▸ **YOUR TASK**:
Each line that includes the word "decodeColumnD" should be copied from the records.

========================================================================

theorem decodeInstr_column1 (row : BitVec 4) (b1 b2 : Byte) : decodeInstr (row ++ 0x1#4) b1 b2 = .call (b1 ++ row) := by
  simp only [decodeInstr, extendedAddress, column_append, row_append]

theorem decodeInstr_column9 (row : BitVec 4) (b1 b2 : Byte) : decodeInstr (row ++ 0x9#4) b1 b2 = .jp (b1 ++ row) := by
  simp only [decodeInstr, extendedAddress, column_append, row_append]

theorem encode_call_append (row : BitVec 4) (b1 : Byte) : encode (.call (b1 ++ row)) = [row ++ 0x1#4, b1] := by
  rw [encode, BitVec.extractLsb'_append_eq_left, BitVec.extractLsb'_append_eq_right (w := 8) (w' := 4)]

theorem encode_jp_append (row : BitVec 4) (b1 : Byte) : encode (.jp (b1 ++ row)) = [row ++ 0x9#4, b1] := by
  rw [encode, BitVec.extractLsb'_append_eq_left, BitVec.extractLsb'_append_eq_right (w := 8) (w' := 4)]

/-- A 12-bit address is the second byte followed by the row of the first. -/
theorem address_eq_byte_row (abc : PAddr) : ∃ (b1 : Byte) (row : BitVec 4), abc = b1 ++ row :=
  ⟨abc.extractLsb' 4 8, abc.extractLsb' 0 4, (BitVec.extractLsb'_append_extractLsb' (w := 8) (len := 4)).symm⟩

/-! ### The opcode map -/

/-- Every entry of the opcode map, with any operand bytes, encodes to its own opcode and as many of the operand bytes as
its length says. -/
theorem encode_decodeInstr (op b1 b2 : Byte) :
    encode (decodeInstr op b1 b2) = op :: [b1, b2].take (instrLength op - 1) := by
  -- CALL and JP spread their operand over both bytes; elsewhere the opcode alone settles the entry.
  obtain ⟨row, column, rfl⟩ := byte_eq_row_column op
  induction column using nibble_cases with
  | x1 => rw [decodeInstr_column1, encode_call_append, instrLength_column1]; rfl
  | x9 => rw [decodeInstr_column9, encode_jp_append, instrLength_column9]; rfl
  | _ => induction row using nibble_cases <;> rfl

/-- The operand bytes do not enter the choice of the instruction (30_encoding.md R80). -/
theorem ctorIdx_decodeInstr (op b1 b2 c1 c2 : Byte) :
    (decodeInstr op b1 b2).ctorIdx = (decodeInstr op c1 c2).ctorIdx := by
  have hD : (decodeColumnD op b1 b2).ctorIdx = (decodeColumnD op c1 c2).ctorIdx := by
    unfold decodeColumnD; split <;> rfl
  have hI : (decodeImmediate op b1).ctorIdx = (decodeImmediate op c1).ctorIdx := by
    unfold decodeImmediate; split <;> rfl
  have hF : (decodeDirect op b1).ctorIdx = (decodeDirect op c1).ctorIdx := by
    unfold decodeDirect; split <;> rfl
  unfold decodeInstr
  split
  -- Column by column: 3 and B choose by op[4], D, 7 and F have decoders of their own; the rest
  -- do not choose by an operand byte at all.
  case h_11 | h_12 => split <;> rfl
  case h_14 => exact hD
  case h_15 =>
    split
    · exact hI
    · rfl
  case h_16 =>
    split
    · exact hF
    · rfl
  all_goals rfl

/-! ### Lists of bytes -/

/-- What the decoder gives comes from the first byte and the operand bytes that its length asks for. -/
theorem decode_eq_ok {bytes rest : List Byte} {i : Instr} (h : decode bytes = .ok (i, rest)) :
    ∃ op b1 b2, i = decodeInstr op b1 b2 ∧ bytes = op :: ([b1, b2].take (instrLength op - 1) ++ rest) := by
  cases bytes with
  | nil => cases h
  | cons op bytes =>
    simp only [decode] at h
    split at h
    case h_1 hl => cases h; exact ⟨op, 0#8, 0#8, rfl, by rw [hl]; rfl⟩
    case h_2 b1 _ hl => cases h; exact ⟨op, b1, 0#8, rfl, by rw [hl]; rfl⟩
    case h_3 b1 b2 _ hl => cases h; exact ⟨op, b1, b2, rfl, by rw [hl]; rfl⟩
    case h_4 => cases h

========================================================================

▸ **TASK OUTPUT**:
  have hD : (decodeColumnD op b1 b2).ctorIdx = (decodeColumnD op c1 c2).ctorIdx := by
    unfold decodeColumnD; split <;> rfl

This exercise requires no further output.